With the development of internet technology, online services have become more and more popular. Some online services, such as user preference prediction, require a cluster of multiple servers to run one or more files (e.g., predictive model files) at the same time to be implemented. In practical situations, for various reasons, a situation may occur where a cluster cannot meet service requirements (e.g., the number of servers or configuration cannot meet smooth operation of files), in which case a new server needs to be added to an existing cluster, i.e., the cluster is expanded. It may also happen that cluster access pressure is low (e.g. there are idle servers), and it is desirable to reduce the number of servers in the cluster that are served, i.e. to scale down the cluster. At present, the deployment, the capacity expansion and the capacity reduction of services in a cluster are generally completed by manual operation, so that the operation is troublesome, and the real-time and rapid automatic operation and maintenance of the cluster are difficult to realize.

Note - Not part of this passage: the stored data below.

/-- Phase 3: the new library, or a copy of the CURRENT bank, sealed in the idle bank. Where it does not seal, the bank is
discarded and shows the seal's failing index (R59, R76, Table 17.8). -/
def shadowBank (s : State) (lib : Option (Option TableSet)) : Bool × State :=
  let b := idleBank s
  let sealIt := fun (s : State) =>
    match sealBank s b with
    | (none, s1) => (true, s1)
    | (some _, s1) => (false, (discard s1 b).2)
  match lib, currentBank s with
  | some (some img), _ => if imageOk img then sealIt (putImage s b img .verifying) else (false, s)
  | some none, _ => (false, s)
  | none, some c =>
    sealIt (setBank s b { bankOf s c with
      st := .verifying, ecc := [], drainFrom := 0
      sealStatus := (bankOf s b).sealStatus, failIndex := (bankOf s b).failIndex })
  | none, none => (false, s)

/-- An activation fails in a phase: event 0x0205, with the idle bank and the shadow stores discarded. -/
def failActivation (s : State) (phase : Nat) (st : Status) : State :=
  logEvent { s with fw := { s.fw with activation := 0, actComp := 0, actFresh := [] } } 0x0205 0xFFF
    [.num 1 phase, .num 1 st.code]

/-- Steward working state is lost at a restart: open sessions, a package being received, and a chain driver that a short
has turned off is on again (R450, Table 17.11). -/
def loseWorking (s : State) : State :=
  { s with fw := { s.fw with
      sessions := [], rx := none, rxBytes := [], refusals := [], chainDown := tfilter s.fw.chainDown (fun _ c => c ≠ 3) } }

/-- Phase 1: the first new image that no longer verifies, with the order of the check (R477). -/
def staleImage (s : State) (fmt : Nat) : List (Nat × Image) → Option (Nat × Nat)
  | [] => none
  | (c, i) :: t =>
    match checkImage s c fmt i.bytes.length i.bytes with
    | .ok _ => staleImage s fmt t
    | .error k => some (c, k)

/-- A new image that fails phase 1 is refused, and nothing of it is kept. -/
def dropImage (s : State) (c order : Nat) : State :=
  refuseImage (if c = 7 then { s with fw := { s.fw with chainSlot := none } } else s) c order

/-- Phases 1 to 4 up to the trial Steward (R486): the command goes on in the background, or fails with its status. `label`
is what event 0x0203 names. -/
def beginActivation (s : State) (comp fmt label : Nat) (fresh : List (Nat × Image)) : CmdOut :=
  let s1 := logEvent s 0x0203 0xFFF [.num 4 label]
  match staleImage s fmt fresh with
  | some (c, k) => no (failActivation (dropImage s1 c k) 1 .failedAuth) .failedAuth
  | none =>
    match shadowBank s1 (freshLibrary s fmt fresh) with
    | (false, s2) => no (failActivation s2 3 .refusedState) .refusedState
    | (true, s2) =>
      let s3 : State := { s2 with
        stw := { s2.stw with ready := false }
        fw := { s2.fw with
          activation := 4, actComp := comp, actStart := s2.now, actDeadline := s2.now + 200000000
          actFresh := fresh.map (·.1) } }
      bgOpen (loseWorking s3) s3.fw.actDeadline

/-- The objects that an activation holds (R485): the staging area is that of every component. -/
def actObjs : List Obj := [.bank 0, .bank 1, .staging, .chainSlots] ++ (List.range 9).map (fun i => .component (i + 1))

/-- ACTIVATE (0x0903). -/
def execActivate (m : Meta) (s : State) : Res :=
  .next (runCmd m 0x0903 actObjs false none
    (fun s =>
      match s.fw.manifest with
      | none => no s .refusedState
      | some x =>
        match freshImages s x with
        | none => no s .refusedState
        | some fresh => beginActivation s 0 2 x.setVersion fresh) s)

/-- The image that an activation brings into service for a component. -/
def newImage (s : State) (c : Nat) : Image :=
  if c = 7 then s.fw.chainSlot.getD {} else tgetD s.fw.staged c {}

/-- The new images take their places (phase 6): components 4 and 6 wait for a reset. -/
def commitImages (s : State) : State :=
  s.fw.actFresh.foldl (fun s c =>
    let i := newImage s c
    if c = 4 || c = 6 then
      { s with fw := { s.fw with committed := tset s.fw.committed c i, pendingReset := true } }
    else { s with fw := { s.fw with running := tset s.fw.running c i } }) s

/-- The floors that phase 6 raises: the manifest's, or that of the one component changed. -/
def raiseFloors (s : State) : State :=
  match s.fw.manifest, s.fw.actComp with
  | some x, 0 => x.entries.foldl (fun s e => raiseFloor s e.comp e.secVersion) s
  | _, c => raiseFloor s c (newImage s c).secVersion

/-- A record of the set pointer that names the running set goes to the sector written longer ago (R480). -/
def addPointer (s : State) : State :=
  let f := s.fw
  let x : PtrRec :=
    { seq := f.ptrSeq, areaB := f.areaB
      comps := (List.range 7).map (fun i => let r := tgetD f.running (i + 1) {}; (r.version, r.digest))
      manifest := (f.runManifest.map (·.digest)).getD [] }
  { s with fw := { f with pointers := tset f.pointers (f.ptrSeq % 2) x, ptrSeq := f.ptrSeq + 1 } }

/-- Phase 6: the set pointer names the new area, and the area left becomes the staging area. -/
def writePointer (s : State) : State :=
  let compat := s.fw.actComp ≠ 0
  let plain := fun (i : Image) => { i with bytes := [] }
  let s1 := flashErase (commitImages (raiseFloors s))
  addPointer { s1 with fw := { s1.fw with
      areaB := !s1.fw.areaB, compatSet := compat
      running := tmap s1.fw.running (fun _ i => plain i), committed := tmap s1.fw.committed (fun _ i => plain i)
      runManifest := if compat then none else s.fw.manifest
      manifest := none, staged := [], partials := []
      chainSlot := if s.fw.actFresh.contains 7 then none else s1.fw.chainSlot } }

/-- The library that the flash now holds. -/
def takeLibrary (s : State) : State :=
  let lib := if s.fw.actFresh.contains 2 then
      (freshLibrary s (if s.fw.actComp = 0 then 2 else 1) [(2, newImage s 2)]).getD none
    else s.store.library
  { s with store := { s.store with library := lib } }

/-- The Steward reports ready again after an activation's restart, with event 0x010A (R450, Table 14.21); a restart that was
requested meanwhile comes next (R452). -/
def trialReady (s : State) : State :=
  logEvent { s with stw := { s.stw with ready := !s.stw.restarting } } 0x010A 0xFFF [.num 1 1, .num 8 (s.now - s.fw.actStart)]

/-- What event 0x0204 names: the set's version, or for a single component, which no rule gives, a free value. -/
def actLabel (s : State) : Nat × State :=
  match s.fw.manifest, s.fw.actComp with
  | some x, 0 => (x.setVersion, s)
  | _, _ => let (d, s1) := draw s; ((Sys2Proof.Config.freeWord d).toNat % 2 ^ 32, s1)

/-- Phases 6 and 7, after the flip. -/
def endActivation (s : State) (b : BgCmd) : State :=
  let (label, s0) := actLabel s
  let alm := s0.fw.actFresh.contains 7
  let s1 := writePointer (takeLibrary s0)
  let s2 := if alm then restartAlmanac s1 1 else s1
  let s3 := logEvent s2 0x0204 0xFFF [.num 4 label, .num 8 (s2.now - s2.fw.actStart)]
  endBg { s3 with fw := { s3.fw with activation := 0, actComp := 0, actFresh := [] } } b { status := .done } false

/-- The activation command that runs. -/
def actCmd (s : State) : Option BgCmd := s.stw.bg.find? (fun b => b.opcode = 0x0903 || b.opcode = 0x0910)

/-- An activation ends in phase 4 or 5 once a Steward runs again, the previous one from its code memory: the idle bank is
discarded (R486). -/
def rollBack (s : State) (b : BgCmd) (phase : Nat) : State :=
  let i := idleBank s
  let s1 := setBank s i { failIndex := (bankOf s i).failIndex }
  endBg (failActivation s1 phase .refusedState) b { status := .refusedState } false

/-- ACTIVATION_STEWARD_READY: the end of phase 4. -/
def execActivationStewardReady (ready : Bool) (s : State) : Res :=
  .next (match actCmd s with
    | none => s
    | some b =>
      if s.fw.activation ≠ 4 then s
      else if !ready || s.fw.actDeadline < s.now then resumeResets (rollBack (trialReady s) b 4)
      else
        match requestFlip (trialReady s) with
        | (true, s1) => resumeResets (endActivation s1 b)
        | (false, s1) => resumeResets (rollBack s1 b 5))

/-! ## Update from a ZCH-0820 image (R487 to R489) -/

/-- Every component's version once one component has a new image. -/
def versionsWith (s : State) (c v : Nat) : List Nat :=
  (List.range 7).map (fun i => if i + 1 = c then v else (runningOf s (i + 1)).version)

/-- The compatibility table of the Steward firmware that will then run admits the set (R488). -/
def setCompatible (s : State) (c : Nat) (i : Image) : Bool :=
  Sys2Proof.Config.compatOk (if c = 1 then i.digest else (runningOf s 1).digest) (versionsWith s c i.version)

Therefore, it is desirable to provide a method for quickly and reliably automating operation and maintenance of a cluster.

Disclosure of Invention

One aspect of the embodiments of the present specification provides a method for automatically operating and maintaining a cluster. The cluster is used for supporting one or more files to run, wherein the method can comprise the following steps: the characteristic parameters of at least one target file can be acquired respectively. A cluster may be determined based on the characteristic parameters, the cluster including at least one server for supporting the target file. The at least one target file may be distributed to the at least one server. The operating parameters of the cluster in the operating process of the target file can be obtained. The cluster may be dynamically adjusted based on the operating parameter, the dynamic adjustment including at least expanding or contracting the cluster.

Another aspect of the embodiments of the present specification provides a system for performing automatic operation and maintenance on a cluster, where the system includes a first obtaining module, which may be configured to obtain characteristic parameters of at least one target file respectively. A first determining module may be configured to determine a cluster based on the characteristic parameters, the cluster including at least one server for supporting the target file. An allocation module may be configured to allocate the at least one target file to the at least one server. The second obtaining module may be configured to obtain an operation parameter of the cluster in the operation process of the target file. A first adjusting module, configured to dynamically adjust the cluster based on the operating parameter, where the dynamic adjustment at least includes performing capacity expansion or capacity reduction on the cluster.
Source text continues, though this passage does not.